Он выждал паузу и заговорил снова:
— Я честно заблуждался… Мучительно переживал свои ошибки… И вот что я понял. Те святыни, под знаком которых я жил, оказались ложными… Я потерпел идейный крах…
Дядя попросил воды. Я поднес чашку к его губам.
— Сергей, — продолжал мой дядя, — я всегда ругал тебя. Я ругал тебя, потому что боялся. Я боялся, что тебя арестуют. Ты очень невоздержан… Я критиковал тебя, но внутренне соглашался. Ты должен меня понять.
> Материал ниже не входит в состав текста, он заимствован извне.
/-- COPY_TIMEOUT: a copy not durable 32 turns after it was opened is cancelled (R225). -/
def copyTimeout (p sq : Nat) (s : State) : State :=
  match (s.pp p).copies.find? (fun c => c.sq == sq && c.ph < 2 && c.turn + 32 ≤ s.clk.turn) with
  | none => s
  | some c => (s.mdPp p (fun q => { q with copies := q.copies.filter (fun d => d.tag != c.tag) })).send p (.cancel sq)

/-- BACKOFF_END: the interval has run; the count of rejections in a row stays (R222). -/
def backoffEnd (p sq : Nat) (s : State) : State :=
  s.mdPp p (fun q => { q with backoff := q.backoff.map (fun b => if b.sq == sq && b.till ≤ s.clk.turn then { b with till := 0 } else b) })

/-- LOG_STRIPE_FILL: a log stripe open for 2 turn boundaries is completed with filler (R224); where pre-staging does not run the stripe is of confirm
units alone, and its filler of their class. -/
def logStripeFill (s : State) : State :=
  match s.vault.stripes.find? (fun t => t.area == 1 && !t.closed) with
  | some t => if t.opened + 2 ≤ s.clk.turn then (s.fillStripe 1 (if t.reloc || s.inState [.ready, .ride, .service] then 3 else 0) t.reloc).pump else s
  | none => s

/-! ### Confirm units (R231, R232) -/

/-- Write one confirm unit of the oldest pending entries: all of them, or for a relocation its own alone, in its own stripe, which the grant does not
gate (R242), and then the others without them. -/
def writeConfirm (reloc : Bool) (sel : ConfEnt → Bool) (s : State) : State :=
  let es := (s.stage.pend.filter (fun e => sel e.1)).take 4092
  if es.isEmpty then s
  else
    let lseq := s.stage.nextLseq
    let b : ConfUnit := { lseq, hwm := s.stage.hwm, stamp := s.stamp, ents := es.map (·.1) }
    ({ s with stage := { s.stage with pend := s.stage.pend.filter (fun e => !es.contains e), posted := s.stage.posted ++ [(lseq, es)] } }).addUnit 1 0 reloc
      { kind := 4 } (.confirm b)

/-- CONFIRM_UNIT_WRITE: 4,092 entries are pending, or the oldest is 100 turns old (R232). A relocation's entries go into a unit of their own, which the
grant does not gate (R242). -/
def confirmUnitWrite (s : State) : State :=
  if decide (4092 ≤ s.stage.pend.length) || s.stage.pend.any (fun e => decide (e.2 + 100 ≤ s.clk.turn)) then
    ((if s.stage.pend.any (·.1.reloc) then (s.writeConfirm true (·.reloc)).fillStripe 1 0 true else s).writeConfirm false (fun c => !c.reloc)).pump
  else s

/-- Confirm entries not yet in a completed confirm unit (STAGE.PEND). -/
def confPending (s : State) : Nat := s.stage.pend.length + s.stage.posted.foldl (fun a u => a + u.2.length) 0

/-- STAGE.CREDIT in MiB, rounded toward zero. -/
def creditMib (s : State) : Int := divZ s.aon.credit 1048576
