/-- SAVE.PCAL: the largest sum upward to 1 W, kept in uW; while the save runs, and where the measurement does not stand, the largest so far
(log entry 158). -/
def pcalReg (s : State) : Word := word [(0, 16, ceilDiv s.save.pMeas 1000000), (16, 16, s.save.samples)]

/-! ### The trip (R118 to R124) -/

/-- The boundary cells own the pins: the freeze path does not reach FRZ_N (R516). -/
def tapOwnsPins (s : State) : Bool := [TapIr.extest, .extestPulse, .extestTrain, .clamp, .highz].contains s.pins.tap

/-- The freeze path asserts every FRZ_N group (R12, R124). -/
def assertFrz (s : State) : State := { s with top := { s.top with frz := 0xFF } }

/-- What the boundary cell of a pin drives: nothing under HIGHZ, the pulse or train of IEEE 1149.6 on an AC-coupled lane, and otherwise what its update
latch holds, a free value; a transmitter and an open-drain line drive two values, every other cell three (R516). -/
def cellDrive (s : State) (o : OutPin) : Drive :=
  let k := match o with
    | .en n => n | .swoMain => 64 | .swoBkp => 65 | .frz g => 66 + g | .seqflt => 74 | .token => 75 | .hbOut => 76 | .irq => 77 | .rpRdy => 78 | .rpErr => 79
    | .rpBusy => 80 | .sledRtr x => 81 + x | .hclTx p => 85 + p | .plTx => 149 | .fpTx i => 150 + i | .nv r => 154 + r | .nor d => 186 + d | .pmbt => 188 | .pmbc => 189
  let v := (Config.freeWord (s.pins.cells.getD 0 + k)).toNat
  let lane := match o with | .hclTx _ => true | .plTx => true | .fpTx _ => true | _ => false
  let drain := match o with | .frz _ => true | .seqflt => true | .token => true | .irq => true | .pmbt => true | .pmbc => true | _ => false
  if s.pins.tap = .highz then (if lane then .idle else .hiZ)
  else if lane && s.pins.tap = .extestPulse then .pulse
  else if lane && s.pins.tap = .extestTrain then .train
  else if v % 2 = 0 then .low
  else if drain then .hiZ
  else if lane || v / 2 % 2 = 0 then .high else .hiZ

/-- The FRZ_N groups this controller drives low: what the freeze path asserts, or what the boundary cells drive while they own the pins (R516). -/
def frzDrive (s : State) : BitVec 8 := if s.tapOwnsPins then BitVec.ofNat 8 (sumN 8 (fun g => if s.cellDrive (.frz g) = .low then 2 ^ g else 0)) else s.top.frz

/-- The SAVE.TRIP.SRC bits of a rank and of the ranks active within 1 us of it (R119). -/
def srcMask (rank : Nat) (also : BitVec 8) : BitVec 8 := also ||| BitVec.ofNat 8 (2 ^ (rank - 1))

/-- The primary cause: the highest-priority rank among the sources (R119). -/
def primaryOf (src : BitVec 8) : Nat := ((idxs 8 (fun i => src.getLsbD i)).headD 7) + 1

/-- What t_trip, the running instant, does to the save itself; `also` are the ranks active within 1 us of it (R119, R121, R124, R126). -/
def saveBegin (rank : Nat) (also : BitVec 8) (test cal : Bool) (s0 : State) : State :=
  let s := s0
  let src := srcMask rank also
  let prim := primaryOf src
  let ps := tgen 64 (fun p => ({ img := (rd s.stake.q p).elig, pst := if (rd s.stake.q p).elig then 1 else 0, adapter := (s.lk p).id, squares := (s.lk p).squares, staged := (s.pp p).staged } : SvPort))
  let serial := (s.save.serial + 1) % 2 ^ 32
  let none_ := (idxs 64 (fun p => (rd s.stake.q p).elig)).isEmpty
  let sv : Save :=
    { phase := if none_ then 2 else 1, test, cal, serial, primary := prim, src, tTrip := s0.stamp, tripL := s0.clk.l,
      ports := ps, geom := s.vault.geom, hwm := s.stage.hwm, w0 := if none_ then some 0 else none, fillOn := cal, kind8 := src.getLsbD 7,
      calReq := false, supply := s.srcLive 150 }
  let s1 := { s0 with save := sv, vault := { s0.vault with nextSeq := 1, nextStripe := 0, stripes := s0.vault.stripes.filter (fun t => t.area == 1) } }
  let s2 := forN 32 (fun r t => t.mdRing r (fun g => { g with isOpen := false, fails := 0 })) s1
  let s3 := forN 4 (fun x t => t.mdSled x (fun d => { d with lostAt := false })) s2
  let s4 := forN 64 (fun p t => t.mdLk p (fun l => { l with frzRcvd := false })) s3
  let s5 := ((s4.assertFrz.sendFreeze serial (test || cal)).unraise 73 0xFFFF).setEvt 6 0
  let s6 := { s5 with stake := { s5.stake with v := { s5.stake.v with frozen := true } }, top := { s5.top with frzTrip := false } }
  s6.count 0x20 prim serial

/-- A test or calibration save becomes an ordinary one (R123). -/
def promote (s : State) : State :=
  if (s.save.test || s.save.cal) && !s.save.promoted && s.saving then
    (s.mdSave (fun v => { v with promoted := true, calBad := true, fillOn := false })).saveProfileDown.marginCancel
  else s

/-- The occurrence of code 0x20 that this save's trip counted is taken back, its chip with it, before it is counted with another primary
cause (R119, R416). -/
def uncountTrip (s : State) : State :=
  let code := 0x20 * 256 + s.save.primary
  let it := fun (o : Occ) => o.code == code && o.datum == s.save.serial
  let supp := s.ledg.live.chipsLeft code == 0 && !(s.ledg.evq.any it)
  { s with ledg := { s.ledg with
      live := s.ledg.live.upd code (fun c => if supp then { c with supp := c.supp - 1 } else { c with count := c.count - 1 }),
      evq := s.ledg.evq.filter (fun o => !(it o)) } }

/-- Another trip source in the same save: within 1 us of t_trip it is one of its sources and may be its primary cause; later it is a
LATE bit (R119; DEDUCED, log entry 191). A source of ranks 1 to 6 promotes a test or calibration save (R123). -/
def saveLate (rank : Nat) (s : State) : State :=
  let s1 :=
    if s.clk.l ≤ s.save.tripL + 1000 then
      let s2 := s.mdSave (fun v => { v with src := srcMask rank v.src })
      if rank < s.save.primary then (s2.uncountTrip.mdSave (fun v => { v with primary := rank })).count 0x20 rank s.save.serial else s2
    else s.mdSave (fun v => { v with late := v.late ||| BitVec.ofNat 8 (2 ^ (rank - 1)) })
  if rank ≤ 6 then s1.promote else s1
Сорок лет в этой… — (тут дядя грязно выругался), — партии. Шестьдесят лет в этом… — (тут дядя повторил ругательство), — государстве…
— Успокойся, — сказал я.
— …превратили меня в шлюху, — закончил дядя.
Он сделал усилие и продолжал:
— Ты всегда был прав. Я возражал, потому что боялся за тебя. Прости…
Он заплакал. Мне стало очень жаль его. Но тут пришли медработники и увезли дядю в больницу.
Моего дядю увезли в обыкновенную больницу. Тетка думала, что его увезут в Свердловскую.
— Ты же старый большевик, — говорила она.
— Нет, — возражал мой дядя, — я не старый большевик.
— То есть как?
— Старый большевик — конкретное понятие. Старый большевик — это кто вступил до тридцать пятого года. А я вступил несколько позже.
Тетка не могла поверить.
— Значит, ты не старый большевик?!
— Нет.
— Все равно, — говорила она, — может, и тебе что-нибудь полагается?
— Возможно, — соглашался дядя, — возможно, и мне что-то полагается. Например, яблоко…
Короче, моего дядю увезли в обыкновенную больницу. Когда его осматривал лечащий врач, дядя спросил:
— Доктор, вы фронтовик?
— Да, — ответил врач, — я фронтовик.
— И я фронтовик, — сказал мой дядя, — ответьте честно, как фронтовик фронтовику, долго ли я пролежу в больнице?
— При благоприятном ходе событий — месяц, — ответил врач.
— А при неблагоприятном, — усмехнулся дядя, — значительно меньше?..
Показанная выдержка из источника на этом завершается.